里の北側というのは、すなわちシドル山脈に続く斜面の森である。
緑あふれる、自然豊かな森だ。
そもそも今回問題となっているこの黒い砂小竜というのは、里の北辺の区画にあるテテばあさんの敷地に忽然として現れた。
こういった事実から理詰めで推理した場合、この生物は北の山頂方向から里内へ侵入してきた可能性が非常に高い。
もし、仮にだ。トカゲが南から侵入して里内を縦断したり、東西から畑を通って里を横断して、うちの離れ家までたどり着いたとしよう。
どや顔で往来を歩き、くえくえと良く響く鳴き声を上げ、気になる物があればよちよちと無警戒に歩み寄り。
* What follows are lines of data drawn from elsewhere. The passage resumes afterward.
/-- R168, R336, R352 to R355, R357, R359, R361, R430 (NOP, IDENTIFY, CREATE_QP, DESTROY_QP, BIND_CHANNEL, SET_FEATURE, GET_FEATURE, FAULT_ACK, TIME_SYNC): the command leaves its
queue, has its effect, and ends with its status. -/
def Claims.AdminCommandsComplete : Prop :=
  ∀ (s : State) (q : QpIx) (c : Cmd) (rest : List Cmd), s.alive → s.hq.running = none → s.qps[q].waiting = c :: rest → c.q = q →
    let u (status detail result : Nat) : State := (s.modQp q fun x => { x with waiting := rest }).complete c status detail result
    let adm (opc : Nat) : Prop := q = 0 ∧ c.opc = opc
    let other : QpIx := finOf 512 c.target
    let n : ChIx := finOf 256 c.target
    let m : McIx := finOf 64 (c.at_ 21 1)
    let plain (b : Bind) : State := u 0 0 0 |>.modChan n fun x => { x with bind := b }
    (q ≠ 0 → c.opc = 0x04 → s.fetchedFirst c = true → exec (.nop q) s = .next (u 0 0 0)) ∧
    (adm 0x80 → c.addr + 4096 ≤ 0xE0000000 → Gives (.identify none) s fun t => t.qps = (u 0 0 0).qps ∧
      t.lmem = Memory.write s.lmem c.addr s.identity ∧ t = { s with qps := t.qps, lmem := t.lmem, cores := t.cores }) ∧
    (adm 0x81 → 1 ≤ c.target → c.target < 512 → s.qps[other].valid = false → c.addr % 4096 = 0 → c.at_ 16 8 % 4096 = 0 → c.at_ 24 8 % 4 = 0 →
      4 ≤ c.at_ 32 1 → c.at_ 32 1 ≤ 12 → c.at_ 34 2 ≤ 512 → s.hq.issues = true → s.hq.d3 = false → Gives .createQp s fun t =>
        t.qps[other] = { valid := true, sq := c.addr, cq := c.at_ 16 8, head := c.at_ 24 8, dlog := c.at_ 32 1, vec := c.at_ 34 2 } ∧
        t.ended c 0 0 0 ∧ t.out = .hostWrite (c.at_ 24 8) (zeros 4) :: s.out ∧ t = { s with qps := t.qps, out := t.out }) ∧
    (adm 0x81 → c.target = 0 ∨ 512 ≤ c.target ∨ s.qps[other].valid = true → exec .createQp s = .next (u 0x31 0 c.target)) ∧
    (adm 0x82 → 1 ≤ c.target → c.target < 512 → s.qps[other].valid = true → s.qps[other].idle = true → Gives .destroyQp s fun t =>
      t.qps[other] = {} ∧ t.ended c 0 0 0 ∧ t = { s with qps := t.qps }) ∧
    (adm 0x82 → 1 ≤ c.target → c.target < 512 → s.qps[other].valid = true → s.qps[other].idle = false → exec .destroyQp s = .next (u 0x30 0x05 0)) ∧
    (adm 0x83 → s.chans[n].state = .idle → s.chans[n].bind.mc = none →
      (c.at_ 16 1 % 2 = 1 → c.at_ 20 1 % 2 = 0 → exec .bindChannel s =
        .next (plain { bound := true, mc := none, core := finOf 16 (c.at_ 17 1), anyCore := c.at_ 18 1 % 2 == 1, prio := c.at_ 19 1 })) ∧
      (c.at_ 16 1 % 2 = 0 → exec .bindChannel s = .next (plain {})) ∧
      (c.at_ 16 1 % 2 = 1 → c.at_ 20 1 % 2 = 1 → s.mcs[m].bound = none → s.mcs[m].state = .idle → Gives .bindChannel s fun t =>
        t.chans[n].bind.mc = some m ∧ t.mcs[m] = { s.mcs[m] with bound := some n } ∧ t.ended c 0 0 0 ∧ (∀ j, j ≠ m → t.mcs[j] = s.mcs[j]) ∧
          t = { s with qps := t.qps, chans := t.chans, mcs := t.mcs })) ∧
    (adm 0x83 → s.chans[n].state ≠ .idle → exec .bindChannel s = .next (u 0x30 0x05 0)) ∧
    (adm 0x85 → c.at_ 16 1 = 0x02 → exec .setFeature s = .next { u 0 0 0 with hq := { s.hq with qstall := c.at_ 20 4 } }) ∧
    (adm 0x85 → c.at_ 16 1 = 0x03 → exec .setFeature s = .next { u 0 0 0 with hq := { s.hq with qfault := c.at_ 20 4 } }) ∧
    (adm 0x85 → c.at_ 16 1 = 0x01 → s.hq.vecs[(finOf 513 (c.at_ 18 2) : VecIx)].count = 0 → exec .setFeature s =
      .next ((u 0 0 0).modVec (finOf 513 (c.at_ 18 2)) fun x => { x with thr := c.at_ 20 4 % 256, time := c.at_ 20 4 / 256 % 65536, new := none })) ∧
    (adm 0x86 → c.at_ 16 1 = 0x02 → exec .getFeature s = .next (u 0 0 s.hq.qstall)) ∧
    (adm 0x86 → c.at_ 16 1 = 0x03 → exec .getFeature s = .next (u 0 0 s.hq.qfault)) ∧
    (adm 0x88 → s.prop.ackSet (c.at_ 16 4) (c.at_ 20 1 % 2 == 1) = [] → exec .faultAck s = .next (u 0x30 0x05 0)) ∧
    (adm 0x88 → s.prop.ackSet (c.at_ 16 4) (c.at_ 20 1 % 2 == 1) ≠ [] → Gives .faultAck s fun t =>
      t.prop.log = s.prop.log.map (fun x => if ackHit (c.at_ 16 4) (c.at_ 20 1 % 2 == 1) x.fseq then { x with acked := true } else x) ∧
      t.qps = (u 0 0 (s.prop.ackSet (c.at_ 16 4) (c.at_ 20 1 % 2 == 1)).length).qps ∧ t.prop.reports = s.prop.reports ∧ t.prop.fences = s.prop.fences ∧
      t = { s with qps := t.qps, prop := t.prop }) ∧
    (adm 0x8C → c.addr + 16 ≤ 0xE0000000 → Gives (.timeSync false) s fun t =>
      t.lmem = Memory.write s.lmem c.addr (leBytes 8 (s.qps[(0 : QpIx)].doorbellAt c.k) ++ leBytes 8 s.now) ∧ t.qps = (u 0 0 0).qps ∧
      t = { s with qps := t.qps, lmem := t.lmem, cores := t.cores })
そして、お腹が空けば通行人に絡んで餌をねだり、道端の鶏には王者の風格で喧嘩を売る、ちび黒とかげ。
そんな目立つ存在、里人からの目撃情報が大量に上がっているはずである。
だが、誰もトカゲの姿など見ていないという。
つまりトカゲはおそらく、人目の多い里の南や、東西の区画などを移動していないのだ。
ありえる可能性としては、人口密度が低く、必要な移動距離も短い北の方角からやって来たか、あるいは――
……うちの離れの俺の足元に、突如魔法のごとく、ぽこんと生まれて湧いて出たかの二択である。
ふふん、ありえんな。
後者の可能性はない。
俺は常識的な判断の出来る男。物理法則を無視したマジカルファンシーな推理など、端から却下である。
要するに、トカゲは北の方角からやってきたのだ。
俺の名探偵としての勘がそう告げている。
つまり自然界に帰してやるなら、里の北側の森、すなわち今いるこの場所で逃がすのが、トカゲにとってはベストということだ。
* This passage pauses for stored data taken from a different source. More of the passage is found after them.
-- ==== Sys2Proof/Tests/Slice0.lean ====
section
/-! SUPPORT. Tests: the WellFormed smoke tests, a witness for the hypotheses of every statement, and single commands on values of the manual's examples. -/

namespace Sys2Proof.Machine

/-! ### Zorath -/

/-- A core that runs a routine of channel 5, at pc 0x200. -/
def tCore (f : Core → Core) : State :=
  State.reset.modCore 3 fun c => f { c with run := some ⟨5, false, false, 0, false, 0⟩, pc := 0x200 }

/-- Witness of AddAndLogicResults, ShiftResults, CompareAndSaturateResults and MultiplyResults. -/
theorem wit_arithmetic : (tCore id).goes 3 ∧ (tCore fun c => { c with slot := some (0x1FC, 0xFFFC, false) }).goes 3 := by decide

/-- Witness of WindowedAddresses: no window, a window with and without bit 6, g0 and g24 beside the windows. -/
theorem wit_windows : let w (v : Word) : Core := { cr := { mwCfg := Vector.replicate 4 v } }
    bit (w 0x05).cr.mwCfg[(3 : Fin 4)] 7 = false ∧ (bit (w 0x85).cr.mwCfg[(0 : Fin 4)] 7 = true ∧ bit (w 0x85).cr.mwCfg[(0 : Fin 4)] 6 = false) ∧
    (0 : BitVec 5).toNat < 20 ∧ 23 < (24 : BitVec 5).toNat := by decide

/-- Witness of LoadsFromDataSram and AtomicsInDataSram: the last word, half-word and byte of data SRAM, with a store still fresh. -/
theorem wit_data_loads : let s (a : Word) := tCore fun c => { c.wr 5 a with fresh := [⟨0, [1], [2], 2⟩], cr := { c.cr with rsv := some (0xFFF, 2) } }
    ((s 0x1FFFC).goes 3 ∧ (s 0x1FFFC).cores[(3 : CoreIx)].inScout = false ) ∧
    (((s 0x1FFFC).seen 3).ea 5 0).toNat = 0x1FFFC ∧ (((s 0x1FFFE).seen 3).ea 5 0).toNat = 0x1FFFE ∧ (((s 0x1FFFF).seen 3).ea 5 0).toNat = 0x1FFFF ∧
    ((s 0x1FFFC).seen 3).rd 5 = 0x1FFFC ∧ (5 : BitVec 5) ≠ 6 ∧
    ((s 0x1FFFC).seen 3).cr.rsv = some (0x1FFFC / 32, 2) ∧ ((s 0x1000).seen 3).cr.rsv ≠ some (0x1000 / 32, 2) := by decide

/-- Witness of FarLoadsHoldTheCore and of the far stores of StoresArePosted: the ends of cluster SRAM and of the local-memory window. -/
theorem wit_far : let s (a : Word) := tCore fun c => c.wr 5 a
    ((s 0).goes 3 ∧ (s 0).cores[(3 : CoreIx)].inScout = false ∧ (s 0).cores[(3 : CoreIx)].sb.length < 8) ∧
    ((s 0x20000).seen 3).ea 5 0 = 0x20000 ∧ ((s 0x27FFC).seen 3).ea 5 0 = 0x27FFC ∧ ((s 0x40000000).seen 3).rd 5 = 0x40000000 ∧
    ((s 0x7FFFFFFE).seen 3).rd 5 = 0x7FFFFFFE := by decide

/-- Witness of LoadReturnCompletes: a held load from local memory and one from cluster SRAM. -/
theorem wit_load_return : let s (a : Word) := tCore fun c => { c with hold := some (.load 0 7 a 4 false none none) }
    ((s 0x40000000).alive ∧ (s 0x40000000).cores[(3 : CoreIx)].hold = some (.load 0 7 0x40000000 4 false none none)) ∧
    locOf (s 0x40000000).cores[(3 : CoreIx)].cr.lmw 0x40000000 = .lmem 0 ∧ locOf (s 0x20000).cores[(3 : CoreIx)].cr.lmw 0x20000 = .cluster 0 := by decide

/-- Witness of StoreArrivalWritesItsBytes: the second buffered store, the first being of another region. -/
theorem wit_store_arrival : let s := tCore fun c => { c with sb := [⟨0x20000, [1, 2], 0⟩, ⟨2 ^ 32, [3], 0⟩] }
    s.alive ∧ s.cores[(3 : CoreIx)].hold = none ∧ s.cores[(3 : CoreIx)].sb[1]? = some ⟨2 ^ 32, [3], 0⟩ ∧ locAt (2 ^ 32) = .lmem 0 ∧ locAt 0x20000 = .cluster 0 ∧
    (∀ x ∈ s.cores[(3 : CoreIx)].sb.take 1, (locAt x.addr).sameRegion (locAt (2 ^ 32)) = false) := by decide

/-- The memories of the states of these witnesses are in canonical form. -/
theorem wit_canonical : State.reset.canonical := by
  exact ⟨rfl, by decide, by decide, rfl, rfl, fun _ h => nomatch h⟩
「……というわけだ。野生の世界で強く生きろよ、クソトカゲ」
俺はトカゲを、そっと地面におろした。
腐葉土の積もった柔らかな森の土の上に、ちょこんとトカゲがおすわりする。
トカゲは状況がよく分かっていないのか、くりんとした小さな目で、俺のことを見上げている。
「……いいか。一応注意喚起だけはしておくが、この山のてっぺんには絶対登ったらだめだぞ。行っていいのは、中腹あたりまでだ。山の上の方には気性の荒い野生の牛がたくさんいて、とっても危ないからな」
俺は眼前にそびえ立つシドル山脈を指さし、トカゲに山での生活上の注意事項を説明した。
「くあ!」
トカゲが元気に返事をした。
本当にわかっているのだろうか? 返事だけは良いやつである。
まぁ、ゴレの攻撃をくらっても死なないこいつのことだ。大量の牛の群れにどつきまわされたところで、きっと怪我すらしないのだろうけれど。
だが、世の中には万が一ということもある。
かつて不死身の神といわれたあの古代地竜ですらも、格下であるはずの魔導王の俺に対して完全な舐めプで戦ったばかりに、予想外の反撃にあって死亡した。
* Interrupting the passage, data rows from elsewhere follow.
-- ==== Sys2Proof/Syntax.lean ====
section
/-! DEFINITION. The command set: the five commands and the class UNK of 00_scope.md R3, with their operands as
30_encoding.md R81, R82 and R85 to R89 give them. -/

namespace Sys2Proof

/-- One command. The store-mode and the eval-mode behaviour of RIFEQ and RIFLT belong to one command each: they have
one encoding, and the dispatch mode is an argument fixed by the caller (60_exceptions.md R224). -/
inductive Instr where
  /-- REGW, write register (41_dispatch_immediate.md R123). -/
  | regw (reg val : Byte)
  /-- CLRH, clear host signal (41_dispatch_immediate.md R124). -/
  | clrh
  /-- RIFEQ, raise-if-equal (42_dispatch_conditional.md R151, R153). -/
  | rifeq (reg thr : Byte)
  /-- RIFLT, raise-if-less-than (42_dispatch_conditional.md R152, R154). -/
  | riflt (reg thr : Byte)
  /-- MODE, set direction (41_dispatch_immediate.md R125). -/
  | mode (reg val : Byte)
  /-- UNK, every other opcode byte; the seven UNK rows of the opcode table are one class (41_dispatch_immediate.md R126). -/
  | unk (op : Byte)
deriving DecidableEq, Repr

/-- The mnemonic of the opcode table. -/
def Instr.mnemonic : Instr → String
  | .regw _ _ => "REGW"
  | .clrh => "CLRH"
  | .rifeq _ _ => "RIFEQ"
  | .riflt _ _ => "RIFLT"
  | .mode _ _ => "MODE"
  | .unk _ => "UNK"

end Sys2Proof
end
油断大敵。弘法も筆の誤り。猿も木から落ちる、である。
何事も用心するに越したことはない。
「……じゃあな。くれぐれも気を付けろよ」
俺は小さなトカゲにそう言い残して、くるりと踵を返した。
そして二度と後ろを振り返ることなく、ゴレとふたりで山道を下っていった。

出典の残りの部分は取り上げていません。